The same army was deployed against protesters in the Rif in 1984, who peacefully demonstrated against increases in the price of important foodstuffs. Many people were killed and injured.
In 1972, after the second military coup attempt, Hassan II convened his chief army officers and delivered the following message: “If I may give you good advice, I advise you to step back from political affairs and instead focus on making money”. In doing so, he introduced corruption within the military and at the same time implemented a reorganization in which the functions of defense secretary and chief of staff of the armed forces were abolished. Officer Ahmed Dlimi attended this meeting.

Disappearance of Ben Barka
Ahmed Dlimi was born in 1931 in Sidi Kacem, to a family descended from the Oulad Dlim clan from Western Sahara. These clan members have served in the armies of the Moroccan sultans since time immemorial. Lahcen Dlimi’s father was a translator for the French occupier at the time of the protectorate.
Dlimi studied at the French officer school Dar el Beida in Meknes and became a lieutenant there in 1953. In 1958, after an internship in France, he married the daughter of the Moroccan Minister of the Interior and friend of King Mohamed V, Messaoud Chiguer.
After her father was released from his ministerial post, he divorced her. Dlimi remarried the same year to Zahra Bouselham, a daughter of a family close to the Oufkirs.
In his position as an army officer he was involved in the violent crackdown on the popular protest in the Rif in late 1958 and early 1959. He then worked briefly for military intelligence. He was then appointed head of CAB-1, the Moroccan internal secret service, predecessor of the current DGST Direction Général de Surveillance du Territoire.

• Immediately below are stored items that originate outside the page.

/-- Settles O23: HALT's action sets `halted` or `halt_bug` from the sample its poll point uses too. -/
theorem haltEntersOrGlitches : Obligations.HaltEntersOrGlitches := by
  intro s h locked eiPending
  have data : OpcodeOnly s _ 0x76#8 := (controlAction_haltEntry s.input).opcodeOnly s.input
  refine ⟨_, exec_halt h, data.regs, data.flags, data.sp, data.pc, data.mem, data.seq, ?_, data.inputs, ?_⟩
  · simpa [State.fetches, State.byteAddress_zero] using data.log
  · rw [← State.input_eq_sampleAt, State.haltEntry_spec]
    cases pending : s.input.irqPending <;> cases ime : s.ime <;> simp [locked, eiPending, pending, ime]

/-- Settles O26: EI enters its poll point with the IME it found and `ei_pending` 1, DI with both 0. -/
theorem enableDisableInterrupts : Obligations.EnableDisableInterrupts := by
  intro s h
  obtain ⟨t, run_ei, ei, ei_bug, ei_polled⟩ := exec_ei h
  obtain ⟨u, run_di, di, di_bug, di_polled⟩ := exec_di h
  exact ⟨⟨t, run_ei, ei.regs, ei.flags, ei.sp, ei.pc, ei.mem, ei.ran ei_bug, ei_polled⟩,
    u, run_di, di.regs, di.flags, di.sp, di.pc, di.mem, di.ran di_bug, di_polled⟩

/-- Settles O55: the three rows lock the core and so have no poll point. -/
theorem lockOpcodesFreeze : Obligations.LockOpcodesFreeze := by
  intro i s hi h
  obtain ⟨b, complete, bytes, table⟩ : ∃ b, WellFormed i = true ∧ encode i = [b] ∧
      cyclesOf i = [cOpcode fun u => { u with locked := true }] := by
    simp only [List.mem_cons, List.not_mem_nil, or_false] at hi
    obtain rfl | rfl | rfl := hi <;> exact ⟨_, rfl, rfl, rfl⟩
  obtain ⟨t, run, data, haltBug, locked, ime, eiPending, detected, halted⟩ := exec_lock h complete bytes table
  exact ⟨t, run, locked, data.regs, data.flags, data.sp, data.mem, data.pc, ime, eiPending, detected, halted,
    bytes ▸ data.ran haltBug⟩

/-! ### EI, NOP, service (46_system.md R332, 70_reset_and_hazards.md R480) -/

/-- A step from a boundary runs the one-byte instruction at PC. -/
theorem step_of_encode_singleton {s : State} {i : Instr} (hi : WellFormed i = true) (starts : s.Starts)
    (h : s.Undisturbed) (at_pc : [s.mem.read s.pc] = encode i) : step s = exec i s := by
  rw [step_of_starts starts, fetched_of_encode_singleton hi h at_pc]

/-- The poll point of a core that is not locked (40_sequencer.md R176). -/
theorem PolledWith.unlocked {s t : State} {n : Nat} {ime ei : Bool} (h : PolledWith s t n ime ei)
    (locked : s.locked = false) : t.halted = s.halted ∧ t.locked = false ∧
      t.irqDetected = (s.irqDetected || (ime && (s.sampleAt (n - 1)).irqPending)) ∧ t.ime = (ime || ei) := by
  obtain ⟨halted_kept, locked_kept, poll⟩ := h
  rw [if_neg (by simp [locked])] at poll
  obtain ⟨detected, enabled, -⟩ := poll
  exact ⟨halted_kept, locked_kept.trans locked, detected, enabled⟩

theorem State.pcAfter_of_ordinary {s : State} (h : s.haltBug = false) (n : Nat) :
    s.pcAfter n = s.pc + BitVec.ofNat 16 n := by
  rw [← State.byteAddress_eq_pcAfter, State.byteAddress_of_ordinary n h]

And as deputy police director, Dlimi was taken into custody by French authorities for involvement in the disappearance of Ben Barka on October 29, 1965 in Paris. Mehdi Ben Barka was leader of the opposition and opponent of King Hassan II. Dlimi was acquitted after remand in the Parisian prison of La Santé. Shortly afterwards, in 1967, Hassan II Dlimi was promoted to the rank of colonel.
Coup d’état
Colonel Dlimi was appointed General Director of the Police in 1970, headed by the Minister of the Interior, General Oufkir. Subsequently, Dlimi was appointed director of Royal Adjutants. Thus the colonel worked his way up to become an important security adviser to Hassan II.
Dlimi’s name was on the death list of the coup plotters during the failed coup of July 10, 1971 in Skhirat. He narrowly escaped death by hiding with a small entourage of Hassan II and escaping the coup plotters.

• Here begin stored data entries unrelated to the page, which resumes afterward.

/-- A fold merges a shadow into the home record in one step (R153). -/
def mergeShadow (s : State) (die part i : Nat) (sh : Shadow) : State :=
  let a := recAddr s part i
  let s := recWrite die a 4 (max (rawRead s a 4) sh.absmax) s
  let s := recWrite die (a + 4) 4 ((rawRead s (a + 4) 4 + 1) % 2 ^ 32) s
  let s := recWrite die (a + 8) 8 ((rawRead s (a + 8) 8 + sh.count) % 2 ^ 64) s
  let s := recWrite die (a + 0x10) 4 (min (rawRead s (a + 0x10) 4 + sh.nans) (2 ^ 32 - 1)) s
  let s := recWrite die (a + 0x14) 4 (min (rawRead s (a + 0x14) 4 + sh.infs) (2 ^ 32 - 1)) s
  sh.bins.foldl (fun s p =>
    recWrite die (a + 0x20 + 3 * p.1) 3 (min (rawRead s (a + 0x20 + 3 * p.1) 3 + p.2) (2 ^ 24 - 1)) s) s

/-- Fold the shadow of a record held by a die, if it is non-empty. A fold that is denied leaves the shadow, and the request
at `va` that caused it takes ACCESS (R34). -/
def foldShadow (va : Nat) (s : State) (die part i : Nat) : MR Unit :=
  let k := shadowKey die part i
  let sh := cget Shadow.empty k s.shadows
  if sh = Shadow.empty then .ok () s
  else mbind (recAllowed die part i true va s) fun _ s =>
    .ok () (mergeShadow { s with shadows := cset Shadow.empty k Shadow.empty s.shadows } die part i sh)

/-- The least recently used shadow of a die. -/
def lruShadow (die : Nat) (m : Cells Shadow) : Option (Nat × Nat) :=
  m.foldl (fun best p =>
    if p.1 / 2 ^ 32 = die then
      match best with
      | some (_, u) => if p.2.used < u then some (p.1, p.2.used) else best
      | none => some (p.1, p.2.used)
    else best) none

/-- R153: a full store of 4,096 shadows makes room. -/
def roomForShadow (va : Nat) (s : State) (die part i : Nat) : MR Unit :=
  let mine := s.shadows.filter (fun p => decide (p.1 / 2 ^ 32 = die))
  if cget Shadow.empty (shadowKey die part i) s.shadows ≠ Shadow.empty ∨ mine.length < 4096 then .ok () s
  else match lruShadow die s.shadows with
    | some (k, _) => foldShadow va s die (k / 65536 % 65536) (k % 65536)
    | none => .ok () s

/-- Fold `n` elements of `w` bits each that lie whole in the written bytes, from bit `lo` of them on. -/
def foldElems (fmt : Nat) (be : Int) (x : Nat) (w : Nat) : Nat → Nat → State → Shadow → Shadow
  | 0, _, _, sh => sh
  | n + 1, lo, s, sh => foldElems fmt be x w n (lo + w) s (foldValue s sh be (decodeFmt fmt (bitsOf x lo w)))

/-- Of `n` bytes written at an offset of a tracked range: the bytes before the first whole element of `w` bits, the whole
elements, and whether part of an element is written (R150). -/
def trackSpan (w off n : Nat) : Nat × Nat × Bool :=
  let lo := if w ≤ 8 then 0 else (w / 8 - off % (w / 8)) % (w / 8)
  let cnt := if w ≤ 8 then n * (8 / w) else (n - lo) / (w / 8)
  (lo, cnt, decide (8 < w) && (decide (0 < lo) || decide (lo + cnt * (w / 8) < n)))

/-- Whether a tracked write of `n` bytes may fold: its record is read, and written for PART, and a record whose shadow makes
room is folded, all by the die's anemometer (R30). A denial is reported to the write at `va`, which is not performed
(R34). -/
def trackAllowed (die part i off n va : Nat) (s : State) : MR Unit :=
  let sp := trackSpan (bitsFmt (recFmt s part i)) off n
  mbind (recAllowed die part i sp.2.2 va s) fun _ s => if sp.2.1 = 0 then .ok () s else roomForShadow va s die part i

/-- A tracked write of bytes at an offset of the tracked range (R150, R151). Whatever the record number and RECBASE.V are,
a shadow is kept and later folded at base + 128 × number (the model's choice, log 57). -/
def trackFold (die part i off : Nat) (bs : List Byte) (s : State) : State :=
  let fmt := recFmt s part i
  let w := bitsFmt fmt
  let (lo, cnt, cut) := trackSpan w off bs.length
  let k := shadowKey die part i
  let sh := cget Shadow.empty k s.shadows
  let sh := foldElems fmt (recBaseExp s part i) (ofBytes bs) w cnt (8 * lo) s sh
  let s := if cnt = 0 then s else { s with shadows := cset Shadow.empty k sh s.shadows }
  if cut then recWrite die (recAddr s part i + 0x18) 4 (recCtl s part i ||| 2 ^ 14) s else s

/-- The record a scratchpad write is tracked by, with the offset in its range (R149). -/
def srbindHit (c : Core) (off : Nat) : Option (Nat × Nat) :=
  match c.srbind.find? (fun p => decide (p.2.1 ≤ off ∧ off < p.2.1 + p.2.2.1)) with
  | some p => some (p.2.2.2, off - p.2.1)
  | none => none

/-! ## Links and meters (R179, R271) -/

def addMeter (part k n : Nat) (s : State) : State :=
  modPart part (fun p => { p with meters := cset 0 k (cget 0 k p.meters + n) p.meters }) s

/-- Nanoseconds between two steps. -/
def spanNs (since now : Nat) : Nat := Config.nanos now - Config.nanos since

/-- CYCLE and TIME: they count from the release of reset, for every hart alike, whatever runs (R438). -/
def cycleNow (s : State) : Nat := (Config.cycles s.ticks - Config.cycles s.boot.resetAt) % 2 ^ 64
def timeNow (s : State) : Nat := spanNs s.boot.resetAt s.ticks % 2 ^ 64

/-- Clusters whose cores a job uses. -/
def jobClusters (j : Job) : List Nat := (j.cores.map (fun c => c / 4)).eraseDups

/-- Cluster microseconds of a job up to now (R271). -/
def meterClusters (job : Nat) (s : State) : State :=
  let j := jobOf s job
  addMeter j.part 0 (spanNs j.since s.ticks * (jobClusters j).length) (modJob job (fun j => { j with since := s.ticks }) s)

/-- The meters of clusters, of memory allotted and of KV pages held are brought up to this step (R271). -/
def settleMeters (part : Nat) (s : State) : State :=
  let running := s.jobs.filter (fun p => p.2.live && !p.2.parked && p.2.part == part)
  let s := running.foldl (fun s p => meterClusters p.1 s) s
  let p := partOf s part
  let ns := if p.live then spanNs p.metered s.ticks else 0
  modPart part (fun p => { p with metered := s.ticks })
    (addMeter part 2 (p.t1.2 * ns) (addMeter part 3 (p.t2.2 * ns) (addMeter part 4 (p.kvHeld * ns) s)))

/-- The link a request leaves by: 0 Tammas, 1 CXL, 2 to 9 UALink stations; and its meter. -/
def linkFor (s : State) (l : Loc) : Option (Nat × Nat) :=
  if l.pkg ≠ s.pkg then some (2 + (Config.stationOf l.pkg).toNat, 6)
  else if 0x40000000000 ≤ l.a ∧ l.a < 0x60000000000 then some (0, 5)
  else if 0x60000000000 ≤ l.a ∧ l.a < 0x80000000000 then some (1, 8)
  else none

/-- A request with a tag is answered over a link: the reply enters the reply cache of the source's last 64 tags (R179). -/
def cacheReply (link master tag code : Nat) (reply : List Byte) (s : State) : State :=
  modLink link (fun l =>
    let mine := l.replies.filter (fun r => r.source == master)
    let old := l.replies.filter (fun r => r.source != master)
    let new : LinkReply := { source := master, seq := tag, code := code, data := reply }
    { l with replies := old ++ (mine ++ [new]).drop (mine.length + 1 - 64) }) s

/-- The next tag of a source on a link. -/
def nextTag (s : State) (link master : Nat) : Nat := cget 0 master (linkOf s link).seqs
def useTag (link master : Nat) (s : State) : State :=
  modLink link (fun l => { l with seqs := cset 0 master ((cget 0 master l.seqs + 1) % 65536) l.seqs }) s

/-- A new request crosses a link, is metered and answered. -/
def crossLink (link meter master part : Nat) (n : Nat) (reply : List Byte) (s : State) : State :=
  addMeter part meter n (cacheReply link master (nextTag s link master) 0 reply (useTag link master s))

/-- Most requests of a source that are outstanding on one link (R179). -/
def maxOutstanding : Nat := 64

def reqClass : AccKind → Nat
  | .read | .fetch => 0
  | .write => 1
  | .atomic => 2

/-- A request that meets a link which is not trained stays outstanding (R180), while its source has fewer than 64 there.
Whether a store or an atomic reached its target before the link went down is a free value: it is then performed here, in
one step, and its reply is in the target's reply cache. -/
def holdRequest (link : Nat) (r : LinkReq) (s : State) : State :=
  let k := linkOf s link
  if k.outstanding.any (fun q => q.hart.isSome && q.hart == r.hart && q.source == r.source && q.stream == r.stream) ||
      decide (maxOutstanding ≤ (k.outstanding.filter (fun q => q.source == r.source)).length) then s
  else
    let done := decide (r.cls ≠ 0) && !r.req.data.isEmpty && (Config.freeWord s.fresh).getLsbD 0
    let s := bump (if done then setMem r.req.addr.toNat r.req.data (cacheReply link r.source r.seq 0 [] s) else s)
    useTag link r.source (modLink link (fun k => { k with outstanding := k.outstanding ++ [{ r with applied := done }] }) s)

/-- An access of a hart's stream is left outstanding on a link. -/
def leaveOutstanding (link : Nat) (w : Who) (va : Nat) (l : Loc) (kind : AccKind) (n : Nat) (bs : List Byte)
    (s : State) : State :=
  holdRequest link
    { source := w.master, seq := nextTag s link w.master,
      req := { master := BitVec.ofNat 16 w.master, part := BitVec.ofNat 7 w.part, addr := BitVec.ofNat 64 l.global,
               kind := kind, len := n, data := bs },
      cls := reqClass kind, hart := some w.hart, stream := w.stream, va := va, root := w.troot, handler := w.handler,
      applied := false, via := none } s

/-- Whether a request on a link is this access: one that a hart issued and now makes again. -/
def isRequest (w : Who) (va : Nat) (l : Loc) (kind : AccKind) (r : LinkReq) : Bool :=
  r.hart == some w.hart && r.source == w.master && r.stream == w.stream && r.handler == w.handler && r.va == va &&
    r.req.addr.toNat == l.global && r.req.kind == kind

/-- An access was admitted before and has been outstanding on a link since (R35). -/
def issuedBefore (s : State) (w : Who) (va : Nat) (l : Loc) (kind : AccKind) : Bool :=
  s.links.any (fun p => (p.2.outstanding ++ p.2.resend).any (isRequest w va l kind))

/-- Answers over links that a hart will not take any more: its access is given up, or over. -/
def dropAnswers (h : Nat) (p : LinkReq → Bool) (s : State) : State :=
  { s with links := s.links.map (fun q => (q.1, { q.2 with resend := q.2.resend.filter (fun r => !(r.hart == some h && p r)) })) }

/-! ## Lines that engines own (R172, R173) -/

/-- The engine that a request comes from, as an agent of its own: the copy engine of a core, the matrix unit of a cluster and
the gather path of a core ask with their harts' number (R22). -/
def Who.agentOf (w : Who) : Nat := if w.agent = 0 then w.master else w.agent

/-- Numbers of the engines that own lines. -/
def copyAgent (core : Nat) : Nat := 0x2000 + core
def matrixAgent (cluster : Nat) : Nat := 0x4000 + cluster
def gatherAgent (core : Nat) : Nat := 0x10000 + core

/-- Whether bytes of a line that another agent owns lie among `n` bytes at a global address. -/
def ownedByOther (s : State) (agent a n : Nat) : Bool :=
  s.owned.any (fun o => o.owner != agent && decide (o.lo ≤ (a + n - 1) / 256 ∧ a / 256 < o.hi))

/-- An entry that goes before an access: any of another agent for a hart's own access; for an engine's access that of another
engine which took its access earlier. Of two engines only the later one waits, so that they do not wait for each other
(log 25). -/
def goesBefore (w : Who) (o : Owned) : Bool :=
  o.owner != w.agentOf && (w.agent == 0 || decide (o.since < w.taken) || (o.since == w.taken && decide (o.owner < w.agent)))

/-- An access waits for a line: one that an engine owns (R173), or, for an engine's write, one that an earlier command has
still to read. -/
def lineHeld (s : State) (w : Who) (wr : Bool) (a n : Nat) : Bool :=
  let meets (o : Owned) : Bool := goesBefore w o && decide (o.lo ≤ (a + n - 1) / 256 ∧ a / 256 < o.hi)
  s.owned.any meets || (wr && w.agent != 0 && s.reading.any meets)

/-- When an engine took the access that it performs for a hart: as its lines say, or, when it owns none, now. -/
def takenBy (s : State) (agent h : Nat) : Nat :=
  match s.owned.find? (fun o => o.owner == agent && o.hart == h) with
  | some o => o.since
  | none => s.ticks + 2

/-- The lines of an engine for a hart's access are these now. -/
def setOwned (agent h : Nat) (l : List Owned) (s : State) : State :=
  let kept (o : Owned) : Owned :=
    { o with recalled := s.owned.any (fun p => p.recalled && p.owner == agent && p.lo == o.lo && p.hi == o.hi) }
  { s with owned := s.owned.filter (fun o => !(o.owner == agent && o.hart == h)) ++ l.map kept }

/-- Two entries stand for one instruction on its key. -/
def sameUse (a b : KeyUse) : Bool :=
  a.hart == b.hart && a.handler == b.handler && a.root == b.root && a.key == b.key && a.all == b.all && a.cls == b.cls

/-- An instruction is not in progress on its key any more, and does not wait for it (R139). -/
def leaveKey (u : KeyUse) (s : State) : State := { s with keyUses := s.keyUses.filter (fun v => !sameUse v u) }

During the second coup d’état on August 16, 1972, he and King Hassan II were on board the plane that was shot at by fighter jets of the Moroccan army. After the emergency landing at Rabat-Sale airport, he managed to get Hassan II and himself to safety by quickly leaving the plane with a weapon at the ready. Dlimi wanted to liquidate the commander of the Moroccan Air Force, Colonel Hassan Lyoussi, immediately. Hassan II prevented him from doing so because he wanted to get the plans for this coup out of Colonel Lyoussi.
Dlimi saw an opportunity to retaliate against the coup plotters by acting as a magistrate of the military court during the trial of Oufkir and his fellow coup plotters.
Counterintelligence Service

His role during and after the two failed coups helped Dlimi increase his influence and power. After all, there were few confidants left of Hassan II. The people around Oufkir had been executed or jailed. Dlimi was present at the liquidation of Oufkir in Hassan II’s palace in Skhirat. Dlimi is said to have fired at Oufkir together with General Hafid Alalui, after which King Hassan II gave him the final shot.
Colonel Dlimi reformed the intelligence services and in 1973 created the current counterintelligence & foreign security service, the DGED (Direction Générale des Etudes et de la Documentation), over which he was put in charge.
After two coup attempts, Hassan II froze the promotion of his army officers. Dlimi was exempted from this and was promoted to general, in 1975 Dlimi was appointed Commander of the Southern Military Zone, of the so-called “Sahara Army,” the army that waged war against Polisario. Thus Dlimi was put in charge of about 75% of the Moroccan army.
Rich General
Dlimi was one of the richest businessmen in Morocco and owned many businesses. In business he followed the example of the CIA: setting up companies to provide the organization with additional and invisible income. Dlimi did it that way too, and he personally benefited from the profits of the businesses he set up.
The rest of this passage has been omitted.